American III: Solitary Man received mostly positive reviews from critics. At Metacritic, which assigns a normalized rating out of 100 to reviews from mainstream critics, the album received an average score of 80, which indicates "generally favorable reviews", based on 15 reviews. In a positive review for Entertainment Weekly, David Browne gave the album a Grade A rating, saying, "Though the Man in Black has rarely sounded blacker, producer Rick Rubin frames that deep sea voice with harmonies and churchly organs, making for a dark angel beauty of an album that's austere but welcoming." A review from Sonicnet praised Cash's ability to interpret songs and make them his own, saying, "When a tune falls into the jurisdiction of the venerable country-folk troubadour, the accumulated details of any previous readings or associations are stripped away, and its core brilliantly revealed." A review published by Billboard said the album "may lack the immediate impact of its predecessors but is no less a masterpiece." Splendid said that "the covers on American III will attract the majority of listener attention; Cash's own material steals the show." Jim DeRogatis of The Chicago Sun-Times wrote that it as "arguably the strongest of his American Recordings" with the series' "single best performance and most inspired cover choice via Cash's rendition of the Death Row anthem 'The Mercy Seat' by Nick Cave and the Bad Seeds."
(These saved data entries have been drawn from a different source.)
-- ==== Sys2Proof/Config.lean ====
section
/-! DEFINITION. What the spec leaves free. Constants without a body: a claim holds whatever they are. -/

namespace Sys2Proof

/-- The order the part takes where the spec says that deliveries or events "have no order among themselves", or that
either of two may be taken first inside one step: the n-th such choice of a run reads `freeChoice n`
(R27, R32, R48, R101, R125, R129, R134, R143, and where it names none: R18, R24, R36, R72, R90, R96; assumption logs 7, 8, 9, 14,
22, 27, 31, 32). -/
opaque Config.freeChoice : Nat → Nat

end Sys2Proof
end

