/-- The codes of a prior state: no rule gives the field codes of its own, and the model sends those of the zone states, 1, 2 and
3 (R180, assumption log 12). -/
def PriorState.code : PriorState → Nat
  | .dormant => 1
  | .armed => 2
  | .suspended => 3

/-- Zone state codes (R180); EMPTY is 0. -/
def ZoneState.code : ZoneState → Nat
  | .dormant => 1
  | .armed => 2
  | .suspended => 3
  | .unanchored _ => 4

/-- The zone state byte of an entry, EMPTY for none (R180). -/
def zoneStateCode (z : Option ZoneState) : Nat := (z.map ZoneState.code).getD 0

/-- Slew state codes, in the order of R87. -/
def SlewState.code : SlewState → Nat
  | .held => 0
  | .limiting => 1
  | .caution => 2
  | .free => 3

/-- Phase codes, in the order of the table of spec 06. -/
def Phase.code : Phase → Nat
  | .unknown => 0
  | .digging => 1
  | .loaded => 2
  | .swingLoaded => 3
  | .dumping => 4
  | .returning => 5

/-- Pass quality codes (R180). -/
def PassQuality.code : PassQuality → Nat
  | .noWeight => 0
  | .light => 1
  | .unsteady => 2
  | .short => 3
  | .good => 4

/-- Load state codes, in the order of spec 07 section 7.2. -/
def LoadState.code : LoadState → Nat
  | .isOpen => 0
  | .closedHost => 1
  | .closedFull => 2
  | .closedNewBay => 3
  | .closedTravel => 4

/-- Engine mode codes (R180). -/
def EngineMode.code : EngineMode → Nat
  | .stopped => 0
  | .work => 1
  | .eco => 2
  | .autoIdle => 3
  | .shutdownPending => 4
  | .shutdownAdvised => 5

/-- The reasons byte of ENGINE ADVICE (R180). -/
def Reasons.code (r : Reasons) : Nat :=
  Machine.packBits [r.derate, r.ecoPhase, r.idleTimer, r.shutdown, r.deferred, r.cancel, r.retainedFailed]

/-- Basis codes (spec 09 section 9.1). -/
def Basis.code : Basis → Nat
  | .engineHours => 0
  | .weightedHours => 1
  | .fuelLitres => 2
  | .slewTurns => 3
  | .passes => 4
  | .tonnes => 5

/-- Severity codes (R155). -/
def Severity.code : Severity → Nat
  | .advisory => 0
  | .derate => 1

/-- Item state codes, in the order of the table of spec 09. -/
def ItemState.code : ItemState → Nat
  | .ok => 0
  | .dueSoon => 1
  | .due => 2
  | .overdue => 3
  | .suspended => 4

/-- The state byte of a service entry; EMPTY comes after the five states (assumption log 12). -/
def itemStateCode (s : Option ItemState) : Nat := (s.map ItemState.code).getD 5

/-- Store state codes, in the order of spec 10. -/
def RsState.code : RsState → Nat
  | .clean => 0
  | .dirty => 1
  | .committing _ => 2
  | .failed => 3

/-- Requester codes (spec 10). -/
def Requester.code : Requester → Nat
  | .host => 0
  | .economy => 1

/-- Reset cause codes (R177). -/
def ResetCause.code : ResetCause → Nat
  | .powerOn => 0
  | .restart => 1

/-- Retained result codes, in the order of R177. -/
def RetainedResult.code : RetainedResult → Nat
  | .loaded => 0
  | .retainedLost => 1
  | .clean => 2
  | .dirty => 3
  | .failed => 4

/-- Over-dig cause codes, in the order of R51. -/
def OverdigEndCause.code : OverdigEndCause → Nat
  | .risen => 0
  | .invalid => 1
  | .gradeOff => 2

/-- Re-arm cause codes (R72). -/
def RearmCause.code : RearmCause → Nat
  | .authority => 0
  | .reanchor => 1

/-- Intrusion end cause codes (R90). -/
def IntrusionEndCause.code : IntrusionEndCause → Nat
  | .disarmed => 0
  | .unknown => 1
  | .cleared => 2

/-- Load event codes (spec 07 section 7.6). -/
def LoadEventKind.code : LoadEventKind → Nat
  | .opened => 0
  | .atTarget => 1
  | .overloaded => 2
  | .lastPass _ _ => 3
  | .reclassed => 4
  | .closed => 5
Rolling Stone gave a mixed review, saying that "the onus here lies on the production… Rick Rubin's work is too timid; mostly, the shy combos of guitar, fiddle and accordion, or Benmont Tench's subliminal contributions on keyboards, make up the kind of severe meal that one is forced to think of as tasteful."

In a mixed review, the A.V. Club said, "Like Neil Young's Silver And Gold, it feels like a thematically empty, knockabout place-holder. American Recordings, one of Cash's towering classics, was all devotion and doubt, a brilliant, raw-boned meditation on redemption and death. A loose, flat set of odds and ends, Solitary Man is merely a minor but endearing record from a man who seems to know he's given more than enough."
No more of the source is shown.